This Article is From Aug 26, 2013

How Haryana is treating a teen gang-rape survivor

How Haryana is treating a teen gang-rape survivor

File photo of protests against the December 16 gang-rape in Delhi

Karnal: When she was 16 and on her way to school in her village in central Haryana, she was raped, allegedly by two men in August 2012.

The teen, who is from a Dalit family, reported the crime to her mother. The family debated whether to file a police case, factoring in the possibilities of retribution and being ostracized in a village firmly gripped by caste divide.

And then the teen's mother was raped and found dead in their village in the Karnal district, her face seared by acid.

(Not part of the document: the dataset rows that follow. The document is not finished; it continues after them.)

-- ==== Sys2Proof/WellFormed.lean ====
section
/-! DEFINITION. Which commands are well formed: every number of a unit within the count the manual gives (00 R13; 11 R278, R281, R290; 12 R317, R321, R340), every byte string of the length its layout has. -/

namespace Sys2Proof

/-- A packet as 11 R281 and R290 lay it out: a header of 32 bytes, the parameters, a trailer of 8, in a window of 64 KiB. -/
def Packet.wf (p : Packet) : Bool :=
  decide (p.client < 256) && p.header.length == 32 && decide (p.params.length + 40 ≤ 65536)
    && decide (p.trailerSeq < 2 ^ 32 ∧ p.shortSeq < 2 ^ 32)

def clientOk (n : Nat) : Bool := decide (n < 256)
def linkOk (l : Nat) : Bool := decide (l < 32)
def laneOk (l : Nat) : Bool := decide (l < 4)
def slotOk (i : Nat) : Bool := decide (i < 2 ^ 24)
def partOk (q : Nat) : Bool := decide (q < 16)
def memberOk (m : Nat) : Bool := decide (m < 4096)
def ddrOk (c : Nat) : Bool := decide (c < 12)
def phaseOk (p : Nat) : Bool := decide (p < 4096)
def word32Ok (v : Nat) : Bool := decide (v < 2 ^ 32)
def word64Ok (v : Nat) : Bool := decide (v < 2 ^ 64)
def coreOk (d b c : Nat) : Bool := decide (d < 16 ∧ b < 16 ∧ c < 32)
def blockOk (d b : Nat) : Bool := decide (d < 16 ∧ b < 16)
def slotIdOk (i : Nat) : Bool := decide (i < 2 ^ 16)

/-- A schedule notice names a KIND of 1 to 4, a partition, a slot and a source (08 R209). -/
def Notice.wf (n : Notice) : Bool :=
  decide (1 ≤ n.kind ∧ n.kind ≤ 4) && slotIdOk n.slotId && memberOk n.source && decide (n.run < 256) && word32Ok n.delta

/-- A session notice names a handle and an instant (12 R340). -/
def SessionNotice.wf (n : SessionNotice) : Bool := word64Ok n.handle && phaseOk n.atPhase

/-- A link frame of 12 R321: one of four classes, at most 4 KiB, a sequence number of 32 bits. -/
def LinkFrame.wf (f : LinkFrame) : Bool :=
  decide (f.cls < 4 ∧ f.len ≤ 4096 ∧ f.payload.length ≤ f.len ∧ f.linkSeq < 2 ^ 32 ∧ f.type < 256) && memberOk f.src && memberOk f.dst

def ShardMsg.wf (m : ShardMsg) : Bool := partOk m.partition && decide (m.position < 1024)

/-- Where an uncorrectable error can lie. -/
def ErrorPlace.wf : ErrorPlace → Bool
  | .scratch d b c slot => coreOk d b c && slotIdOk slot
  | .region d b _ slot _ => blockOk d b && slotIdOk slot
  | .weight _ _ slot _ => slotIdOk slot
  | .frame a => word64Ok a
  | .capsule a => word64Ok a
  | .descriptor i => slotOk i
  | .counts i => slotOk i
  | .constraint i => slotOk i
  | .segmentOne _ copy => decide (copy < 2)
  | .segmentBoth _ => true
  | .tail i _ => slotOk i
  | .unitStore => true
  | .barRead a => word64Ok a

/-- A command is well formed. -/
def Instr.wf : Instr → Bool
  | .packetRecognise p | .pad p | .ping p | .queryDevice p | .setParam p | .getParam p | .modelUnload p | .partitionDefine p
  | .sessionOpen p | .sessionFork p | .sessionGenerate p | .trainingGenerate p | .sessionPark p | .sessionRevive p | .sessionCancel p
  | .sessionClose p | .sessionQuery p | .sessionConstrain p | .sessionExport p | .handoverOut p | .handoverIn p
  | .checkpointBegin p | .checkpointShard p | .shrinkArm p | .attestQuote p | .tenantRelease p | .fwActivate p | .calRead p
  | .custodialRollback p | .custodialDebug p | .identityReset p | .factoryReturn p | .sealOverride p | .presencePolicy p
  | .eventSnapshot p | .statsRead p | .unitFence p | .dimmEvacuate p | .dimmAdmit p | .profileSet p => p.wf
  | .modelStage p _ => p.wf
  | .scheduleLoad p _ => p.wf
  | .vocabLoad p _ => p.wf
  | .sessionAppend p _ => p.wf
  | .sessionImport p _ => p.wf
  | .compositionSet p _ => p.wf
  | .restore p _ _ _ => p.wf
  | .keyAccept p _ => p.wf
  | .tenantBind p _ => p.wf
  | .fwStage p _ => p.wf
  | .calUserWrite p _ => p.wf
  | .forward m p => memberOk m && p.wf
  | .cliRunPreempt n | .preemptionComplete n | .cliRunResume n | .vfFlr n => clientOk n
  | .queueStateWrite n scan seq replyAt replyCount =>
    clientOk n && decide (scan < 65536) && word32Ok seq && word32Ok replyAt && word32Ok replyCount
  | .cadPeriodChange c => decide (c ≤ 4)
  | .cadModeChange m => decide (m ≤ 2)
  | .deviceStateRequest d => decide (d ≤ 2)
  | .tokenizeEnd i | .prefetchPull i | .prefetchRevive i | .hoTimeout i | .hoTargetGrace i | .remoteGraceEnd i | .recallTimeout i => slotOk i
  | .quoteSigned _ | .decapKeyExpiry _ => true
  | .dimmSpdRead c gib _ => ddrOk c && decide (gib ≤ 1024)
  | .dimmTrainDone c _ | .ddrControllerRestartEnd c _ | .ddrPresenceChange c _ => ddrOk c
  | .dimmScrubDone c | .ddrControllerReset c | .ddrPgRelease c => ddrOk c
  | .replyRingWrite n _ _ | .replyAckWrite n _ => clientOk n
  | .journalAckWrite _ => true
  | .recallTailWrite _ found => found.all (fun e => slotOk e.1)
  | .flagClearW1c off _ _ => decide (off < 2 ^ 20)
  | .mgmtFlagClear g hw => decide (g < 512) && hw.all (fun e => decide (e.2 < 64))
  | .registerWrite w => decide (w.offset < 2 ^ 20)
  | .badAccess off size _ => decide (off < 2 ^ 20 ∧ size ≤ 64)
  | .windowRead off len => decide (off < 2 ^ 30 ∧ len ≤ 4096)
  | .windowWrite off => decide (off < 2 ^ 30)
  | .slotStart i | .moverSlotStart i => slotIdOk i
  | .commitPoint c => slotIdOk c.slotId && decide (c.core < 8192 ∧ c.logical < 32)
  | .samplingCommit c => slotIdOk c.slotId && partOk c.partition && decide (c.microbatch < 16)
  | .lateArrival l slot t _ => linkOk l && slotIdOk slot && slotIdOk t
  | .moverSlotEnd rs => rs.all (fun r => decide (r.failure ≤ 3))
  | .beatMark _ e => decide (-2048 ≤ e ∧ e < 2048)
  | .beatNumber src b => decide (src ≤ 32) && b.length == 16
  | .cadenceMark l beat phase => linkOk l && word64Ok beat && phaseOk phase
  | .departure m _ _ | .memberLost m => memberOk m
  | .slipNotice n | .abortNotice n | .deferNotice n | .fallbackNotice n => n.wf
  | .slipApply q | .restoreTimeout q | .ckptHoldExpiry q => partOk q
  | .imageReady m ring dig _ => memberOk m && word64Ok ring && decide (dig < 2 ^ 256)
  | .mapDigest l e _ => linkOk l && word32Ok e
  | .lenderAdvert m free hops => memberOk m && word32Ok free && decide (hops < 4096)
  | .candidate q _ es => partOk q && es.all (fun c => word64Ok c.handle)
  | .sealMessage m => partOk m.partition && decide (m.microbatch < 16)
  | .cancelNotice n | .withdrawal n | .copyNotice n | .capsuleLostNotice n | .freeTargetSlot n => n.wf
  | .forwardReply c tag status detail _ _ _ _ => clientOk c && word64Ok tag && decide (status < 65536 ∧ detail < 65536)
  | .hoRequest r => memberOk r.source && word64Ok r.handle && partOk r.partition
  | .hoAnswer h st n => word64Ok h && decide (st < 65536) && word64Ok n
  | .hoConfirm h n e => word64Ok h && word64Ok n && word32Ok e
  | .hoAbort h n st => word64Ok h && word64Ok n && decide (st < 65536)
  | .tiles h _ _ _ => word64Ok h
  | .hoFinal h _ | .hoOwnership h _ => word64Ok h
  | .capsulePut b _ _ => memberOk b
  | .capsuleGet b _ | .capsuleFree b _ => memberOk b
  | .capsuleData ref _ lender => word64Ok ref && memberOk lender
  | .part h pos _ => word64Ok h && decide (pos < 1024)
  | .hostdata src tag addr _ _ => memberOk src && word64Ok tag && word64Ok addr
  | .shardDigest m | .shardReport m | .shardCommit m | .shardDone m | .shardAllDone m => m.wf
  | .restoreStagingDone q _ => partOk q
  | .frameReceive l b _ _ _ => linkOk l && decide (36 ≤ b.length ∧ b.length ≤ 4136)
  | .frameTransmit l phase fs => linkOk l && phaseOk phase && fs.all LinkFrame.wf
  | .controlWord l _ lane => linkOk l && laneOk lane
  | .linkSignalDetect l | .trainFail l | .retrainDone l | .retrainTimeout l | .halfRetrain l | .linkPortReset l
  | .laneRepairDone l | .linkTrainRetry l => linkOk l
  | .trainingComplete l r => linkOk l && decide (r.lanes < 16) && memberOk r.peer
  | .laneFail l lane => linkOk l && laneOk lane
  | .uncorrectableError e => e.wf
  | .mprogError d b c slot => coreOk d b c && slotIdOk slot
  | .weightTagFail m _ slot => decide (m < 16) && slotIdOk slot
  | .correctableError m row => decide (m < 16) && word32Ok row
  | .hbmSpareStart s c => decide (s < 8 ∧ c < 32)
  | .hbmSpareCopyDone s => decide (s < 8)
  | .supplyWarn v | .supplyNormal v | .reducedExit v | .rideLimit v | .supplyStop v | .overvolt v => word32Ok v
  | .reducedEntry v a | .overcurrent v a => word32Ok v && word32Ok a
  | .avsAck r | .avsTimeout r => decide (r < 8)
  | .hostLoss c => decide (c < 256)
  | .blockPartialReset d b => blockOk d b
  | .blockSelfTestDone d b _ => blockOk d b
  | .firmwareStart _ us => us.all (fun u => word32Ok u.1 && word32Ok u.2)
  | .trainingDone _ _ gib bad => gib.all (fun e => ddrOk e.1 && decide (e.2 ≤ 256)) && bad.all (fun u => word32Ok u.1 && word32Ok u.2)
  | .thermtrip n => decide (n < 256)
  | .hostReadCompletion n => word64Ok n
  | .tenantReleaseRun | .fwTakeover | .fwResume | .fwActivateTimeout | .mgmtFlagCntRead | .cadBeatLowRead | .stepBoundary | .plazaLane
  | .numLost | .marksAbsent | .acqFail | .holdLimit | .beatNumberSend | .cadenceMarkSend | .xrefLost | .xrefReturn | .graceEnd
  | .stopRecordClose | .stopRailsOff | .stopComplete | .unitEntryPoint | .unitWakeLock | .deviceStateDone | .presence
  | .presenceWindowEnd | .sealOpen | .akCertified | .hostHoldExpiry | .hostPortReset | .sealLoopClose | .eventSnapshotDone | .timeRecord => true
  | .mirrorPass _ | .deviceReset _ _ _ | .watchdogExpiry _ | .vfEnable _ | .powerOnQualified _ _ _ _ _ => true

end Sys2Proof
end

The local police refused to register the case, but an NGO intervened. Investigators concluded that the same men were responsible for raping both the teen and her mother. The suspects are being tried in a fast-track court in Karnal.

Today, the teen survivor's father told the Supreme Court that he cannot afford to pay for the security provided by the Haryana government - he claims he is charged for the food and travel of the cop on duty. He also emphasised that his family has been isolated by others in the village.

The government also reportedly promised the survivor a job, but has not delivered.

Furious Supreme Court judges today used this case to order all state governments to frame a policy for the rehabilitation of all rape survivors.

Sexual violence against women, societal attitudes towards rape survivors, and whether trials of rape cases are effective have been reinserted into the national agenda with last week's gang-rape of a young photographer in the heart of Mumbai, a crime that has drawn comparisons to Delhi's fatal gang-rape of a woman on a moving bus in December.

That assault led to the introduction of tougher new laws to punish sexual crimes against women. 

"Things are going from bad to worse," said the Supreme Court judges today, referring to the Mumbai case.